Engineering Contradictions & Design Principles
Engineering Contradiction Analysis
1Adaptability or versatility
If interactive chatbots rely on pre-configured statements and natural language input only, then the system complexity remains low, but the contextual relevance and emotional resonance of responses deteriorate
Solution Approach 1:
The patent combines multiple data sources including sensor data, user input, and contextual information into a unified processing framework. The system merges structured sensor readings with unstructured natural language input, allowing the chatbot to generate responses that are both contextually relevant and emotionally resonant while managing complexity through integrated processing.
Solution Approach 2:
The chatbot system is designed to handle multiple types of input simultaneously - acoustic sensor data, non-acoustic sensor data, and natural language input - through a single unified processing architecture. This multi-functional capability allows the system to adapt to various interaction scenarios without requiring separate processing pipelines for each input type.

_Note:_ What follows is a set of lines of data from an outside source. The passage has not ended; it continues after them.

-- ==== Sys2Proof/Machine/Regions.lean ====
section
/-! DEFINITION. Power regions, their limits and neighbours (R427 to R429), and the waking of lane clusters
(R433). -/

namespace Sys2Proof.Machine

/-- Nominal current limit of region `r` of a die, in 1/64 A (R427). -/
def nominal (r : Nat) : Nat :=
  if r < 192 then (match r % 3 with | 0 => 128 | 1 => 736 | _ => 96) else 352

/-- PH: the phases of a region that run (R429). -/
def Region.phases (x : Region) : Nat := 12 - (x.tripped.length + x.lost.length)

/-- ILIM of a region of the device, by 208 × die + region (R429). -/
def ilim (s : State) (i : Nat) : Nat :=
  let x := region s i
  let l := nominal (i % 208) * x.phases / 12
  if x.droop then l / 2 else l

/-- The neighbours of a region of the device (R428). -/
def neighbours (i : Nat) : List Nat :=
  let d := i / 208 * 208
  let r := i % 208
  let rest (lo n : Nat) : List Nat := (upTo lo n).filter (· != r)
  let near :=
    if r < 192 then
      let c := r / 3
      if r % 3 = 1 then
        [3 * c, 3 * c + 2] ++
          ((if 8 ≤ c then [c - 8] else []) ++ (if c % 8 ≠ 0 then [c - 1] else []) ++
            (if c % 8 ≠ 7 then [c + 1] else []) ++ (if c + 8 < 64 then [c + 8] else [])).map (3 * · + 1)
      else rest (3 * c) 3
    else if r < 200 then rest 192 8
    else if r < 204 then rest 200 4
    else rest 204 4
  near.map (d + ·)

/-- The lane region of a core of the device. -/
def laneRegion (core : Nat) : Nat := 208 * (core / 64) + 3 * (core % 64) + 1

/-- The core of a lane region of the device. -/
def coreOfRegion (i : Nat) : Nat := i / 208 * 64 + i % 208 / 3

/-- Every neighbour of a core's lane region has IGOV ≤ 0.85 × ILIM (R433). -/
def neighboursCool (s : State) (core : Nat) : Bool :=
  (neighbours (laneRegion core)).all fun i => decide (100 * (region s i).igov ≤ 85 * ilim s i)

/-- The lane regions among a core's neighbours, by their cores. -/
def neighbourCores (core : Nat) : List Nat :=
  ((neighbours (laneRegion core)).filter fun i => decide (i % 208 < 192 ∧ i % 208 % 3 = 1)).map coreOfRegion

/-- Of two requests of two regions the one that goes first: the earlier, and of two in one cycle that of the lower region
(R433). -/
def wakeFirst (x : Wake) (core : Nat) (y : Wake) (core' : Nat) : Bool :=
  decide (y.age < x.age) || (x.age == y.age && decide (core < core'))

/-- Whether the oldest wake of a core is next: no neighbour has an earlier request that has not finished, and none stages
(R433). -/
def wakeTurn (s : State) (core : Nat) (w : Wake) : Bool :=
  (neighbourCores core).all fun n =>
    (s.core n).wakes.all fun y =>
      (match y.phase with
       | .staging _ => false
       | _ => true) && !wakeFirst y n w core

/-- The oldest wake of a core replaced. -/
def setWake (s : State) (core : Nat) (w : Wake) : State :=
  let c := s.core core
  s.setCore core { c with wakes := w :: c.wakes.tail }

/-- The oldest wake of a core begins to stage if its pace is fixed and it is its turn (R433). -/
def tryStage (s : State) (core : Nat) : State :=
  match (s.core core).wakes with
  | w :: _ =>
    (match w.phase with
     | .turn n => if wakeTurn s core w then setWake s core { w with phase := .staging n } else s
     | _ => s)
  | [] => s

/-- Clusters that a wake in progress will power. -/
def wakingOf (c : CoreSt) : BitVec 16 := c.wakes.foldl (fun a w => a ||| w.clusters) 0

/-- A neighbour of a higher region that asked in this cycle, and has made no step of staging yet, waits again: of requests made
in one cycle the lower region goes first (R433); DEDUCED, log 50. -/
def yieldTo (s : State) (core : Nat) : State :=
  ((neighbourCores core).filter (core < ·)).foldl (fun s n =>
    match (s.core n).wakes with
    | w :: _ => if w.phase = .staging 4 ∧ w.age = 0 then setWake s n { w with phase := .turn 4 } else s
    | [] => s) s

/-- A wake of lane clusters requested (R433): its pace is fixed at once when every neighbour's current allows it. A core's
requests are served in order. -/
def requestWake (s : State) (core : Nat) (clusters : BitVec 16) : State :=
  let c := s.core core
  let new := clusters &&& ~~~c.powered &&& ~~~c.lanedis &&& ~~~(wakingOf c)
  if new = 0 then s
  else
    let w : Wake := ⟨new, s.time, 0, if neighboursCool s core then .turn 4 else .current⟩
    tryStage (yieldTo (s.setCore core { c with wakes := c.wakes ++ [w] }) core) core

/-- The wait for the neighbours' currents is over for those wakes of a core that it is due for: their pace is fixed, and the
oldest may stage (R433). -/
def fixPace (s : State) (core steps : Nat) (due : Wake → Bool) : State :=
  let c := s.core core
  let fix (w : Wake) : Wake := if w.phase = .current ∧ due w = true then { w with phase := .turn steps } else w
  if c.wakes.isEmpty then s else tryStage (s.setCore core { c with wakes := c.wakes.map fix }) core

/-- Whether 20 µs have passed since a wake was requested (R433). -/
def wakeLate (s : State) (w : Wake) : Bool := decide (2000 ≤ (s.time - w.since).toNat)

/-- One staging step of 1 µs; after the last the clusters are powered, and the wakes that waited for this one may stage
(R433). -/
def stageStep (s : State) (core : Nat) : State :=
  let c := s.core core
  match c.wakes with
  | w :: r =>
    (match w.phase with
     | .staging n =>
       if n ≤ 1 then
         let s := s.setCore core { c with wakes := r, powered := c.powered ||| (w.clusters &&& ~~~c.lanedis) }
         (core :: neighbourCores core).foldl tryStage s
       else setWake s core { w with phase := .staging (n - 1) }
     | _ => s)
  | [] => s

/-- Lanes that a core's phases can power at full load (R429). -/
def phaseLanes (s : State) (core : Nat) : Nat := 512 * (region s (laneRegion core)).phases / 12

end Sys2Proof.Machine
end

2Adaptability or versatility
If the chatbot processes only natural language input, then the processing speed is fast, but the emotional resonance and contextual understanding deteriorate
Solution Approach 1:
The system performs preliminary processing of sensor data and contextual information before the main conversation occurs. By pre-processing and structuring sensor inputs in advance, the chatbot can quickly integrate this information with natural language input during actual interactions, reducing processing time while maintaining emotional resonance and contextual understanding.
Solution Approach 2:
The patent replaces traditional rule-based response generation with a large language model that can process and integrate multiple input types simultaneously. This substitution allows the system to handle complex sensor data and natural language input in parallel, maintaining fast processing speeds while improving emotional resonance through the LLM's ability to understand nuanced contexts.
3Productivity
If the chatbot provides detailed contextually relevant responses, then user engagement improves, but the conversation length and time required to conclude interactions increases
Solution Approach 1:
The system incorporates feedback loops where the chatbot monitors user responses and adjusts the level of detail in subsequent messages. By analyzing user engagement signals and conversation flow, the chatbot can provide sufficiently detailed responses that maintain user engagement while avoiding unnecessary elaboration that would extend conversation duration.
Solution Approach 2:
The chatbot employs a strategy of providing just enough contextual information to maintain engagement without over-explaining. By calibrating the level of detail to match user needs and conversation context, the system achieves high user engagement while keeping interactions concise and efficient.
Data Source
AI summary
Implementations relate to processing, utilizing a large language model (“LLM”), input that is based on sensor data, from sensor(s) of a client device, to generate LLM output—and causing output, that is based on the generated LLM output, to be rendered by an interactive chatbot. The input that is based on sensor data and that is processed by the LLM in generating the LLM output can be, or can include, non-acoustic input based on non-acoustic sensor data. For example, an instance of LLM output can be generated based on processing of non-acoustic input using the LLM and without any processing of acoustic input (that is based on acoustic sensor data) using the LLM. As another example, an instance of LLM output can be generated based on processing, using the LLM, both non-acoustic input that is based on non-acoustic data and acoustic input that is based on acoustic sensor data.